■ EXERCISE PROMPT ■
Read the data below. Every line holding the string "then" must be copied.

________

-- ==== Sys2Proof/Laws/Decode.lean ====
section
/-! SUPPORT. The fields of encoded words: the bits of each format, and what the decoder's field readers answer on
them (30_encoding.md rules R71, R73). -/

namespace Sys2Proof.Laws

/-- The bits of a word of format `NNN`. -/
theorem encodeNNN_getLsbD (c : Nibble) (nnn : Addr) (i : Nat) :
    (encodeNNN c nnn).getLsbD i = if i < 12 then nnn.getLsbD i else c.getLsbD (i - 12) :=
  BitVec.getLsbD_append

/-- The bits of a word of format `XNN` or `X`. -/
theorem encodeXNN_getLsbD (c : Nibble) (x : RegIx) (nn : Byte) (i : Nat) :
    (encodeXNN c x nn).getLsbD i =
      if i < 8 then nn.getLsbD i
      else if i - 8 < 4 then (regField x).getLsbD (i - 8) else c.getLsbD (i - 8 - 4) := by
  rw [← BitVec.getLsbD_append (x := c) (y := regField x), ← BitVec.getLsbD_append (y := nn)]
  rfl

/-- The bits of a word of format `XY` or `XYN`. -/
theorem encodeXY_getLsbD (c : Nibble) (x y : RegIx) (n : Nibble) (i : Nat) :
    (encodeXY c x y n).getLsbD i =
      if i < 4 then n.getLsbD i
      else if i - 4 < 4 then (regField y).getLsbD (i - 4)
      else if i - 4 - 4 < 4 then (regField x).getLsbD (i - 4 - 4) else c.getLsbD (i - 4 - 4 - 4) := by
  rw [← BitVec.getLsbD_append (x := c) (y := regField x), ← BitVec.getLsbD_append (y := regField y),
    ← BitVec.getLsbD_append (y := n)]
  rfl

@[simp] theorem opC_encodeNNN (c : Nibble) (nnn : Addr) : opC (encodeNNN c nnn) = c := by
  refine BitVec.eq_of_getLsbD_eq fun i hi => ?_
  rw [opC]
  rw [BitVec.getLsbD_extractLsb', encodeNNN_getLsbD]
  interval_cases i <;> simp

@[simp] theorem opNNN_encodeNNN (c : Nibble) (nnn : Addr) : opNNN (encodeNNN c nnn) = nnn := by
  refine BitVec.eq_of_getLsbD_eq fun i hi => ?_
  rw [opNNN]
  rw [BitVec.getLsbD_extractLsb', encodeNNN_getLsbD]
  interval_cases i <;> simp

@[simp] theorem opC_encodeXNN (c : Nibble) (x : RegIx) (nn : Byte) : opC (encodeXNN c x nn) = c := by
  refine BitVec.eq_of_getLsbD_eq fun i hi => ?_
  rw [opC]
  rw [BitVec.getLsbD_extractLsb', encodeXNN_getLsbD]
  interval_cases i <;> simp

@[simp] theorem opX_encodeXNN (c : Nibble) (x : RegIx) (nn : Byte) : opX (encodeXNN c x nn) = x := by
  refine congrArg BitVec.toFin (a₂ := regField x) (BitVec.eq_of_getLsbD_eq fun i hi => ?_)
  rw [BitVec.getLsbD_extractLsb', encodeXNN_getLsbD]
  interval_cases i <;> simp

@[simp] theorem opNN_encodeXNN (c : Nibble) (x : RegIx) (nn : Byte) : opNN (encodeXNN c x nn) = nn := by
  refine BitVec.eq_of_getLsbD_eq fun i hi => ?_
  rw [opNN]
  rw [BitVec.getLsbD_extractLsb', encodeXNN_getLsbD]
  interval_cases i <;> simp

@[simp] theorem opC_encodeXY (c : Nibble) (x y : RegIx) (n : Nibble) : opC (encodeXY c x y n) = c := by
  refine BitVec.eq_of_getLsbD_eq fun i hi => ?_
  rw [opC]
  rw [BitVec.getLsbD_extractLsb', encodeXY_getLsbD]
  interval_cases i <;> simp

@[simp] theorem opX_encodeXY (c : Nibble) (x y : RegIx) (n : Nibble) : opX (encodeXY c x y n) = x := by
  refine congrArg BitVec.toFin (a₂ := regField x) (BitVec.eq_of_getLsbD_eq fun i hi => ?_)
  rw [BitVec.getLsbD_extractLsb', encodeXY_getLsbD]
  interval_cases i <;> simp

@[simp] theorem opY_encodeXY (c : Nibble) (x y : RegIx) (n : Nibble) : opY (encodeXY c x y n) = y := by
  refine congrArg BitVec.toFin (a₂ := regField y) (BitVec.eq_of_getLsbD_eq fun i hi => ?_)
  rw [BitVec.getLsbD_extractLsb', encodeXY_getLsbD]
  interval_cases i <;> simp

@[simp] theorem opN_encodeXY (c : Nibble) (x y : RegIx) (n : Nibble) : opN (encodeXY c x y n) = n := by
  refine BitVec.eq_of_getLsbD_eq fun i hi => ?_
  rw [opN]
  rw [BitVec.getLsbD_extractLsb', encodeXY_getLsbD]
  interval_cases i <;> simp

end Sys2Proof.Laws
end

________

■ SOLUTION ■
    (encodeNNN c nnn).getLsbD i = if i < 12 then nnn.getLsbD i else c.getLsbD (i - 12) :=
      if i < 8 then nn.getLsbD i
      else if i - 8 < 4 then (regField x).getLsbD (i - 8) else c.getLsbD (i - 8 - 4) := by
      if i < 4 then n.getLsbD i
      else if i - 4 < 4 then (regField y).getLsbD (i - 4)
      else if i - 4 - 4 < 4 then (regField x).getLsbD (i - 4 - 4) else c.getLsbD (i - 4 - 4 - 4) := by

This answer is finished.